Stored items
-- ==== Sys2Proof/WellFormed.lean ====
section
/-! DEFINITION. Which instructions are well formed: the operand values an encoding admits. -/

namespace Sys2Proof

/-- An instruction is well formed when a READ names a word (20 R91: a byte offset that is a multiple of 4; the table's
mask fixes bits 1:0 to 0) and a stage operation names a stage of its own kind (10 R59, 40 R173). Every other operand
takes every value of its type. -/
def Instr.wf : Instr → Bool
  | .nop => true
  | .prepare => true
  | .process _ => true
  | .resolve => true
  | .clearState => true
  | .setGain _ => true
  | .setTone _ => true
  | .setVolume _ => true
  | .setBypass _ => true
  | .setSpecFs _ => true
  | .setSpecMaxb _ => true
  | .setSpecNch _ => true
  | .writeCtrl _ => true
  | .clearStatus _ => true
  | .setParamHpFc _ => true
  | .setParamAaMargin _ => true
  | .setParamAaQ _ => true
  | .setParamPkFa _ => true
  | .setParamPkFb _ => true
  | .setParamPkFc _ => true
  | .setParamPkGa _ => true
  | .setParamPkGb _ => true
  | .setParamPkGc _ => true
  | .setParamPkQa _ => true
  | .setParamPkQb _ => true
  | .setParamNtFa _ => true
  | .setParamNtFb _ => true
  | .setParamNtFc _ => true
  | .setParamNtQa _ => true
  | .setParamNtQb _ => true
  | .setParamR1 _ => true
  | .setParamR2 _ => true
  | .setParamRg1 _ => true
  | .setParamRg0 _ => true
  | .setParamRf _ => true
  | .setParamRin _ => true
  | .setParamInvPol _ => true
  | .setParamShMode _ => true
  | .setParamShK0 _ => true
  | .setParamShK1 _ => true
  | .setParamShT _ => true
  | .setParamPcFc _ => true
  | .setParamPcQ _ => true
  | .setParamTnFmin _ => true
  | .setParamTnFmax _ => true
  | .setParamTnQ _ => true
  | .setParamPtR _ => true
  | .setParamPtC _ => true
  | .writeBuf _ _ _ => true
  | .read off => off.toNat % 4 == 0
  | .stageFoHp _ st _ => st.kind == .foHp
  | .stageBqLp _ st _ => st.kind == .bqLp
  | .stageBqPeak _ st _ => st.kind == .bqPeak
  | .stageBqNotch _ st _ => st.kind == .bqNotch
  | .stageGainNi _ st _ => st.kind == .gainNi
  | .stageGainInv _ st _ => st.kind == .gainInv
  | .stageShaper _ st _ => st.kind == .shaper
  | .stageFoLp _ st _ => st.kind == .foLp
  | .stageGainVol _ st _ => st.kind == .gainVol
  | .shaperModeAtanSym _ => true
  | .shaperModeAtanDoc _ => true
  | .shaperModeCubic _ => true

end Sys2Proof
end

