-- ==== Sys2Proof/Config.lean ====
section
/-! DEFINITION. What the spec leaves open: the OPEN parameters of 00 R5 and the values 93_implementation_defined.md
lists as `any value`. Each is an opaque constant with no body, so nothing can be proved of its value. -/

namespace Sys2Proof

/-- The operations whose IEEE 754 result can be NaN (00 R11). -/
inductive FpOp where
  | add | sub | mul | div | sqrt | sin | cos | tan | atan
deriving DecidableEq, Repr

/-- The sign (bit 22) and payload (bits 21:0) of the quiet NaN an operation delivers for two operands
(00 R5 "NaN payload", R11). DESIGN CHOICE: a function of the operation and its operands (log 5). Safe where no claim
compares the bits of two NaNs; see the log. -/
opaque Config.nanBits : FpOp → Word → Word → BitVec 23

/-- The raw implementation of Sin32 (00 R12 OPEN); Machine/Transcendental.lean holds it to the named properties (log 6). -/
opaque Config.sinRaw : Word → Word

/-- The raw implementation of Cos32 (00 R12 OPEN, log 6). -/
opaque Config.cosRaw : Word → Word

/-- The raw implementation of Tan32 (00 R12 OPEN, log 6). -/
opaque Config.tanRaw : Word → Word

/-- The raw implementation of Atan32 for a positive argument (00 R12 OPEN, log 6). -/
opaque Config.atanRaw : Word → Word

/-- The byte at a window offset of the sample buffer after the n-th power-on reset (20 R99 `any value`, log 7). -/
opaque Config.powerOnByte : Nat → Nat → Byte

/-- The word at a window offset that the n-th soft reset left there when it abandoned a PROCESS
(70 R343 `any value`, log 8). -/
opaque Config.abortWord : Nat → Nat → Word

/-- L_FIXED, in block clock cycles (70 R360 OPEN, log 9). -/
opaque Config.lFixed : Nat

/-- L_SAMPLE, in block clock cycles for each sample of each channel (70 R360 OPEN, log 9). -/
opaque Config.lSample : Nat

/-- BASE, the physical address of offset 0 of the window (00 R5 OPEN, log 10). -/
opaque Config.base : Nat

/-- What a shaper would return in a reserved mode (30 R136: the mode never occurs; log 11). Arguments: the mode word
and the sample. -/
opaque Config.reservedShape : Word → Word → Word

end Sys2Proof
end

■ **What to work on**
Among the records above, find each line holding the string "block" and pull it out.

■ **Result below**
/-- L_FIXED, in block clock cycles (70 R360 OPEN, log 9). -/
/-- L_SAMPLE, in block clock cycles for each sample of each channel (70 R360 OPEN, log 9). -/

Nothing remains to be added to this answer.